Aim of the exercise: How many lines in the records below contain the word "Refusal"? State that number and nothing more.

Supplied information:
++++++

-- ==== Sys2Proof/Machine/Hbm.lean ====
section
/-! DEFINITION. Rows of the HBM system (R275 to R318): reads and writes at a controller, patrol scrub, row remap and page retirement,
live channel migration, a lost channel, the repair record, and the traffic generators. -/

namespace Sys2Proof.Machine

open Sys2Proof

/-! ## Arbitration (R286) -/

/-- The channel and pseudo-channel that serve a sector, and its bank and row (R279, R280). -/
def hbmPort (s : State) (a : Nat) : Option (Nat × Nat) := (mapAddr s a).map fun (c, _, off) => (servedBy s c, off / 32 % 2)
def bankRow (s : State) (a : Nat) : Option (Nat × Nat) := (mapAddr s a).map fun (_, r, _) => (r % 64, r / 64)

/-- A read joins the queue of its pseudo-channel. -/
def queueRead (s : State) (a level : Nat) : State :=
  match hbmPort s a with
  | some (c, pc) => s.modChan c fun x => x.modArb pc fun q => { q with reads := q.reads ++ [⟨a, level, s.time⟩] }
  | none => s

/-- The queues when a read is served: the reads that came meanwhile, and this one where it does not wait yet. -/
def arrive (s : State) (a level : Nat) (arrivals : List (Nat × Nat)) : State :=
  let s := arrivals.foldl (fun s (b, l) => queueRead s b l) s
  match hbmPort s a with
  | some (c, pc) => if (arbOf (s.chan c) pc).reads.any fun q => q.addr == a && q.level == level then s else queueRead s a level
  | none => s

/-- The row of a request is open in its bank. -/
def rowHit (s : State) (q : HbmArb) (r : HbmReq) : Bool :=
  match bankRow s r.addr with
  | some (b, row) => Tab.get? q.openRow b == some row
  | none => false

/-- The next read of a level: one older than 2 µs, else a row hit, else the oldest. -/
def levelNext (s : State) (q : HbmArb) (level : Nat) : Option HbmReq :=
  let l := q.reads.filter fun r => r.level == level
  match l.find? (fun r => decide (r.time + 2000 < s.time)) with
  | some r => some r
  | none => match l.find? (rowHit s q) with
    | some r => some r
    | none => l.head?

/-- The level whose turn it is (R286). -/
def levelTurn (q : HbmArb) : Option (Nat × List Nat) := pickTurn (fun l => q.reads.any fun r => r.level == l) q.turns

/-- The read that a pseudo-channel issues next: a level-0 read, the oldest first; then levels 1 to 3 by weighted round robin. -/
def readNext (s : State) (q : HbmArb) : Option (HbmReq × List Nat) :=
  match q.reads.find? fun r => r.level == 0 with
  | some r => some (r, q.turns)
  | none => match levelTurn q with
    | some (l, t) => (levelNext s q l).map fun r => (r, t)
    | none => none

/-- The read leaves its queue, its row stays open, and a drain that yielded to it goes on. -/
def issueRead (s : State) (a level : Nat) : State :=
  match hbmPort s a, bankRow s a with
  | some (c, pc), some (b, row) =>
    let t := match readNext s (arbOf (s.chan c) pc) with | some (_, t) => t | none => []
    let s := s.modChan c fun x => x.modArb pc fun q => { q with
      reads := q.reads.eraseP fun r => r.addr == a && r.level == level, turns := t, openRow := Tab.set q.openRow b row }
    if (arbOf (s.chan c) pc).draining then drainOn s c pc else s
  | _, _ => s

/-- Whether the read is the one its pseudo-channel issues next. -/
def readIssues (s : State) (a level : Nat) : Bool :=
  match hbmPort s a with
  | some (c, pc) => match readNext s (arbOf (s.chan c) pc) with
    | some (r, _) => r.addr == a && r.level == level
    | none => false
  | none => false

/-! ## Reads, writes, scrub (R289 to R292) -/

/-- A corrected error: the corrected sector is written back, and the event counted for the channel, its row and its lane (R290, R295,
R307). -/
def countCorrected (s : State) (c r sector lane : Nat) : State :=
  let key := rowKey (sector % 2) r
  s.modChan c fun x => { x with
    eccCorrected := satAdd (2 ^ 32 - 1) x.eccCorrected 1
    flips := Tab.erase x.flips (r * 64 + sector)
    rowErrors := Tab.modify x.rowErrors key [] fun l => l ++ [s.time]
    laneRows := Tab.modify x.laneRows (sector % 2 * 256 + lane) [] fun l => l ++ [(key, s.time)] }

/-- An uncorrectable error of a channel (R316). -/
def countUncorrected (s : State) (c : Nat) : State :=
  s.modChan c fun x => { x with eccUncorrected := satAdd (2 ^ 32 - 1) x.eccUncorrected 1 }

/-- The symbols that a read of a sector finds wrong: those stored wrong and those that went wrong since. -/
def wrongSymbols (s : State) (c r sector : Nat) (since : List Nat) : List Nat :=
  ((Tab.getD (s.chan c).flips (r * 64 + sector) []) ++ since).eraseDups

/-- The check code at a read of a sector: no error, one symbol corrected, or two detected; whether data is returned. The manual says nothing
of three wrong symbols, which are taken as detected (DESIGN CHOICE, log entry 129). -/
def eccRead (s : State) (c r sector : Nat) (since : List Nat) : State × Bool :=
  match wrongSymbols s c r sector since with
  | [] => (s, true)
  | [lane] => (countCorrected s c r sector lane, true)
  | l => (countUncorrected (s.modChan c fun x => { x with flips := Tab.set x.flips (r * 64 + sector) l }) c, false)

/-- HBM_READ of a sector at its controller. -/
def hbmReadEffect (s : State) (a : Nat) (since : List Nat) : State :=
  let none_ (s : State) : State := s.modHbm fun h => { h with returned := none }
  match mapAddr s a with
  | none => none_ (sectorFails s a)
  | some (c, r, off) =>
    let c := servedBy s c
    if granuleLost s c r || rtLost s a then none_ (sectorFails s a)
    else
      let (t, ok) := eccRead s c r (off / 32) since
      if ok then t.modHbm fun h => { h with returned := hbmSector t a } else none_ (retireLost (sectorFails t a) a)

/-- HBM_READ: reads that came since the last join the queues, and the read is the next that its pseudo-channel issues (R286). -/
def execHbmRead (addr level : Nat) (m : ReadMeets) (s : State) : Host.Outcome State Fault Refusal :=
  let t := arrive s addr level m.arrivals
  occurs (live s && s.hbm.isOpen && isHbm s addr && aligned addr 32 && okLevel level
    && (m.arrivals.all fun x => isHbm s x.1 && okLevel x.2) && readIssues t addr level)
    (hbmReadEffect (issueRead t addr level) addr m.wrong) s

/-- The level at which a write is handled: level 0 as level 1 (R285). -/
def writeLevel (level : Nat) : Nat := max 1 level

/-- HBM_WRITE of a sector under its byte mask (R286); to a LOST channel it ends with DATA_ERROR (R306). -/
def execHbmWrite (addr level : Nat) (data : BitVec 256) (mask : BitVec 32) (s : State) : Host.Outcome State Fault Refusal :=
  occurs (live s && s.hbm.isOpen && isHbm s addr && aligned addr 32 && okLevel level)
    (if onLost s addr then sectorFails s addr else hbmPutAt s addr data mask (some (writeLevel level))) s

/-- A sector that patrol reads. -/
def patrolSector (g c : Nat) (s : State) (x : Nat × List Nat) : State :=
  let (t, ok) := eccRead s c g x.1 x.2
  if ok then t
  else
    let d := c + (g / 64) * 2 ^ 16 + x.1 * 2 ^ 48
    match pageOf t c g with
    | none => deviceLog t kindHbmData 0 d
    | some (page, k) => retireWhenServed (deviceLog t kindHbmData (page * 4096 + k * 2048 + x.1 * 32) d) page (BitVec.twoPow 2 k)

/-- PATROL_SCRUB of a granule of an active or spare channel: each of its 64 sectors is read (R292). -/
def patrolEffect (s : State) (c g : Nat) (wrong : Table (List Nat)) : State :=
  (List.range 64).foldl (fun s i => patrolSector g c s (i, Tab.getD wrong i [])) s

def execPatrolScrub (ch granule : Nat) (wrong : Table (List Nat)) (s : State) : Host.Outcome State Fault Refusal :=
  let st := (s.chan ch).state
  occurs (live s && s.power.scrub && okChannel ch && decide (granule < 2 ^ 20) && (wrong.all fun x => decide (x.1 < 64))
    && (st == .active || st == .spare || st == .migSource)) (patrolEffect s ch granule wrong) s

/-! ## Row remap and page retirement (R307 to R312) -/

/-- The spare row of a bank of a pseudo-channel that a failing row may take: the first while neither is used, the other after it (R308). -/
def nextSpare (x : Channel) (bank : Nat) : Option Nat :=
  let used := (x.remaps.filter fun (b, _, _) => b == bank).map fun (_, _, n) => n
  if used.contains 1 then none else if used.contains 0 then some 1 else some 0

/-- A remap is possible: a spare row of the bank is left, and the table has room or the row has an entry already. -/
def remapOk (x : Channel) (bank row : Nat) : Bool :=
  (nextSpare x bank).isSome && (decide (x.remaps.length < 64) || x.remaps.any fun (b, r, _) => b == bank && r == row)

/-- A row's data is intact: its granule is not lost, and none of its sectors is uncorrectable (R307). -/
def rowIntact (s : State) (c bank row : Nat) : Bool :=
  let r := row * 64 + bank % 64
  !granuleLost s c r && (List.range 32).all fun k => !sectorBad s c r (2 * k + bank / 64)

/-- ROW_REMAP: the row is copied to the spare row, whose entry is in the table; its errors are counted anew (R307, R308). -/
def remapEffect (s : State) (c bank row : Nat) : State :=
  let n := (nextSpare (s.chan c) bank).getD 0
  let s := s.modChan c fun x => { x with
    remaps := (x.remaps.filter fun (b, r, _) => !(b == bank && r == row)) ++ [(bank, row, n)]
    rowErrors := Tab.erase x.rowErrors (bank * 16384 + row) }
  repairLog (s.modHbm fun h => { h with recordDirty := true }) c row

/-- Bank is pseudo-channel * 64 + bank. Row repair is the firmware's (R43). -/
def execRowRemap (ch bank row : Nat) (s : State) : Host.Outcome State Fault Refusal :=
  let x := s.chan ch
  occurs (fwServes s && okChannel ch && decide (bank < 128) && decide (row < 16384)
    && [ChState.active, .spare, .migSource, .migTarget].contains x.state
    && rowFails s ch (bank * 16384 + row) && rowIntact s ch bank row && remapOk x bank row) (remapEffect s ch bank row) s

/-- A granule lies in a failing row, in its home or in its page's slot, that cannot be remapped (R308). -/
def granuleStuck (s : State) (a : Nat) : Bool :=
  match mapAddr s a with
  | some (c, r, _) => (List.range 2).any fun pc => rowFails s (servedBy s c) (rowKey pc r) && !remapOk (s.chan (servedBy s c)) (pc * 64 + r % 64) (r / 64)
  | none => false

++++++

Final answer: 4